**Exercise requirements**:
Restate word for word every line from the top of the data below down through the line that holds "kind (R271). -/".

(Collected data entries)
-- ==== Sys2Proof/Machine/Rings.lean ====
section
/-!
DEFINITION. Rings and spools as the block's units use them (R271-R278, R299, R300): entry and byte addresses, room, writing an entry, writing into a
spool, ring errors.
-/
namespace Sys2Proof.Machine

/-- The kinds of ring (R271). -/
inductive RingKind where
  | command | completion | event | result | spool | tptTx | tptRx
  deriving DecidableEq, Repr

/-- The code of a ring kind. -/
def RingKind.code : RingKind → Nat
  | .command => 0 | .completion => 1 | .event => 2 | .result => 3 | .spool => 4 | .tptTx => 5 | .tptRx => 6

/-- Bytes of an entry of a ring of a kind (R271). -/
def entryBytes (kind : Nat) : Nat := if kind = 1 ∨ kind = 2 then 32 else 64

/-- Ring `n` is enabled and of the kind. -/
def Core.ringIs (c : Core) (n : Nat) (k : RingKind) : Bool :=
  decide (n < 64) && c.on (Fd.CHP_RING_CFG_EN n) && c.get (Fd.CHP_RING_CFG_KIND n) == k.code

/-- Ring `n` is an enabled DEV_WRITE spool. -/
def Core.devSpool (c : Core) (n : Nat) : Bool := c.ringIs n .spool && c.get (Fd.CHP_RING_CFG_DIR n) == 0
/-- Ring `n` is an enabled HOST_WRITE spool. -/
def Core.hostSpool (c : Core) (n : Nat) : Bool := c.ringIs n .spool && c.get (Fd.CHP_RING_CFG_DIR n) == 1

/-- SIZE of ring `n`. -/
def Core.ringSize (c : Core) (n : Nat) : Nat := 2 ^ c.get (Fd.CHP_RING_CFG_SIZE_EXP n)
/-- BASE of ring `n`. -/
def Core.ringBase (c : Core) (n : Nat) : Nat := c.get (Fd.CHP_RING_BASE_LO_BASE_LO n) + 2 ^ 32 * c.get (Fd.CHP_RING_BASE_HI_BASE_HI n)
/-- WB of ring `n`. -/
def Core.ringWb (c : Core) (n : Nat) : Nat := c.get (Fd.CHP_RING_WB_LO_WB_LO n) + 2 ^ 32 * c.get (Fd.CHP_RING_WB_HI_WB_HI n)
/-- DEV_INDEX of ring `n`. -/
def Core.devIdx (c : Core) (n : Nat) : Nat := c.get (Fd.CHP_RING_STS_DEV_INDEX n)

/-- May the device write one more entry of ring `n` (R275)? -/
def Core.devRoom (c : Core) (n : Nat) : Bool := (c.devIdx n + 1) % c.ringSize n != (c.ring n).host

/-- DEV_INDEX advances by one; DEV_PHASE inverts at the wrap (R275). -/
def Core.advIdx (c : Core) (n : Nat) : Core :=
  let i := (c.devIdx n + 1) % c.ringSize n
  let c := if i = 0 then c.put (Fd.CHP_RING_STS_DEV_PHASE n) (1 - c.get (Fd.CHP_RING_STS_DEV_PHASE n)) else c
  (c.put (Fd.CHP_RING_STS_DEV_INDEX n) i).modRing n (fun r => { r with dirty := true })

/-- One more written entry of ring `n` that has not been signalled (R303). -/
def Core.unsigned (c : Core) (n : Nat) : Core :=
  c.modRing n (fun r => { r with unsig := r.unsig + 1, oldest := if r.unsig = 0 then c.now else r.oldest })

/-- The device writes an entry of ring `n` with its PHASE bit (R275, R278); `bytes` carries PHASE = 0 in bit 0. -/
def Core.putEntry (c : Core) (n : Nat) (bytes : List Byte) : Core :=
  let ph := BitVec.ofNat 8 (c.get (Fd.CHP_RING_STS_DEV_PHASE n))
  let ent := match bytes with
    | [] => []
    | b :: rest => (b ||| ph) :: rest
  ((c.emit (.write (c.ringBase n + c.devIdx n * entryBytes (c.get (Fd.CHP_RING_CFG_KIND n))) ent)).unsigned n).advIdx n

/-- A ring error (R276): ERROR, ERR_CAUSE, EV_RING_ERR; PHASE and READ_FAIL (2, 3) also stop the ring. (log 59 DEDUCED) -/
def Core.ringErr (c : Core) (n cause val : Nat) : Core :=
  let c := (c.put (Fd.CHP_RING_STS_ERROR n) 1).put (Fd.CHP_RING_STS_ERR_CAUSE n) cause
  let c := if cause = 2 ∨ cause = 3 then c.modRing n (fun r => { r with stopped := true }) else c
  (c.modRing n (fun r => { r with dirty := true })).raise 0x0001 6 n cause val

/-! ### Spools (R299, R300) -/

/-- Bytes in use. -/
def Ring.used (r : Ring) : Nat := if r.c ≤ r.p then r.p - r.c else r.p + r.s - r.c
/-- Bytes the producer may write. -/
def Ring.free (r : Ring) : Nat := r.s - 64 - r.used

/-- The first entries of a spool that make `s` bytes. -/
def segsUpTo : Nat → List (Nat × Nat) → List (Nat × Nat)
  | _, [] => []
  | s, (a, b) :: rest => if s = 0 then [] else (a, b) :: segsUpTo (s - b) rest

/-- A write of spool data: with Relaxed Ordering where the Device Control register enables it (R278). -/
def spoolPut (relax : Bool) (addr : Nat) (data : List Byte) : HostOut := if relax then .relaxed addr data else .write addr data

/-- The host writes that put `data` at offset `o` of consecutive entries, and the data left over past the last entry. -/
def spoolChunks (relax : Bool) : List (Nat × Nat) → Nat → List Byte → List HostOut × List Byte
  | [], _, data => ([], data)
  | (a, b) :: rest, o, data =>
    if b ≤ o then spoolChunks relax rest (o - b) data
    else
      let part := data.take (b - o)
      let more := spoolChunks relax rest 0 (data.drop (b - o))
      (if part.isEmpty then more.1 else spoolPut relax (a + o) part :: more.1, more.2)

/-- The write-back record of ring `n` with a given spool offset and size (R277). -/
def Core.wbRecord (c : Core) (n off size : Nat) : HostOut :=
  let w := c.devIdx n + 2 ^ 16 * c.get (Fd.CHP_RING_STS_DEV_PHASE n) + 2 ^ 17 * c.get (Fd.CHP_RING_STS_HALTED n) + 2 ^ 18 * c.get (Fd.CHP_RING_STS_ERROR n)
  .write (c.ringWb n) (toLE 4 w ++ toLE 4 0 ++ toLE 8 off ++ toLE 8 size ++ toLE 8 c.now)

/-- The write-back record of ring `n` is written; for a spool it counts as one entry (R277, R303). -/
def Core.writeBack (c : Core) (n : Nat) : Core :=
  let r := c.ring n
  let spool := c.ringIs n .spool
  let off := if spool then (if c.devSpool n then r.p else r.c) else 0
  let c := c.emit (c.wbRecord n off (if spool then r.s else 0))
  let c := if spool then c.unsigned n else c
  c.modRing n (fun r => { r with dirty := false })

/-- The device writes an item at P of DEV_WRITE spool `n` and advances P; S_new is adopted when P reaches S_old, and announced by a write-back before any data
at S_old (R300). -/
def Core.spoolWrite (c : Core) (n : Nat) (data : List Byte) : Core :=
  let r := c.ring n
  let e := r.p + data.length
  match r.sNew with
  | some sNew =>
    if r.s ≤ e then
      let k := r.s - r.p
      let segs := segsUpTo sNew r.segs
      let a := spoolChunks c.host.relaxOn segs r.p (data.take k)
      let c := a.1.foldl Core.emit c
      let c := c.modRing n (fun x => { x with p := r.s, s := sNew, sNew := none })
      let c := c.writeBack n
      let b := spoolChunks c.host.relaxOn segs r.s (data.drop k)
      let d := spoolChunks c.host.relaxOn segs 0 b.2
      let c := (b.1 ++ d.1).foldl Core.emit c
      c.modRing n (fun x => { x with p := if e < sNew then e else e - sNew, dirty := true })
    else
      let c := (spoolChunks c.host.relaxOn (segsUpTo r.s r.segs) r.p data).1.foldl Core.emit c
      c.modRing n (fun x => { x with p := e, dirty := true })
  | none =>
    let segs := segsUpTo r.s r.segs
    let a := spoolChunks c.host.relaxOn segs r.p data
    let b := spoolChunks c.host.relaxOn segs 0 a.2
    let c := (a.1 ++ b.1).foldl Core.emit c
    c.modRing n (fun x => { x with p := if e < r.s then e else e - r.s, dirty := true })

/-- Bytes that stand `k` bytes past P of DEV_WRITE spool `n`, P unmoved (R222): written, while no growth of the spool is due. (log 148 DESIGN CHOICE) -/
def Core.spoolAhead (c : Core) (n k : Nat) (data : List Byte) : Core :=
  let r := c.ring n
  let segs := segsUpTo r.s r.segs
  let o := if r.s = 0 then 0 else (r.p + k) % r.s
  let a := spoolChunks c.host.relaxOn segs o data
  let b := spoolChunks c.host.relaxOn segs 0 a.2
  (a.1 ++ b.1).foldl Core.emit c

/-- P of spool `n` moves past bytes that already stand there; where a growth of the spool has become due since, they are written again at their places (R300). (log 148 DESIGN
CHOICE) -/
def Core.spoolPass (c : Core) (n : Nat) (data : List Byte) : Core :=
  let r := c.ring n
  if r.sNew.isSome then c.spoolWrite n data
  else if data.isEmpty then c
  else c.modRing n (fun x => { x with p := if x.p + data.length < x.s then x.p + data.length else x.p + data.length - x.s, dirty := true })

end Sys2Proof.Machine
end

**Expected answer**:
-- ==== Sys2Proof/Machine/Rings.lean ====
section
/-!
DEFINITION. Rings and spools as the block's units use them (R271-R278, R299, R300): entry and byte addresses, room, writing an entry, writing into a
spool, ring errors.
-/
namespace Sys2Proof.Machine

/-- The kinds of ring (R271). -/
inductive RingKind where
  | command | completion | event | result | spool | tptTx | tptRx
  deriving DecidableEq, Repr

/-- The code of a ring kind. -/
def RingKind.code : RingKind → Nat
  | .command => 0 | .completion => 1 | .event => 2 | .result => 3 | .spool => 4 | .tptTx => 5 | .tptRx => 6

/-- Bytes of an entry of a ring of a kind (R271). -/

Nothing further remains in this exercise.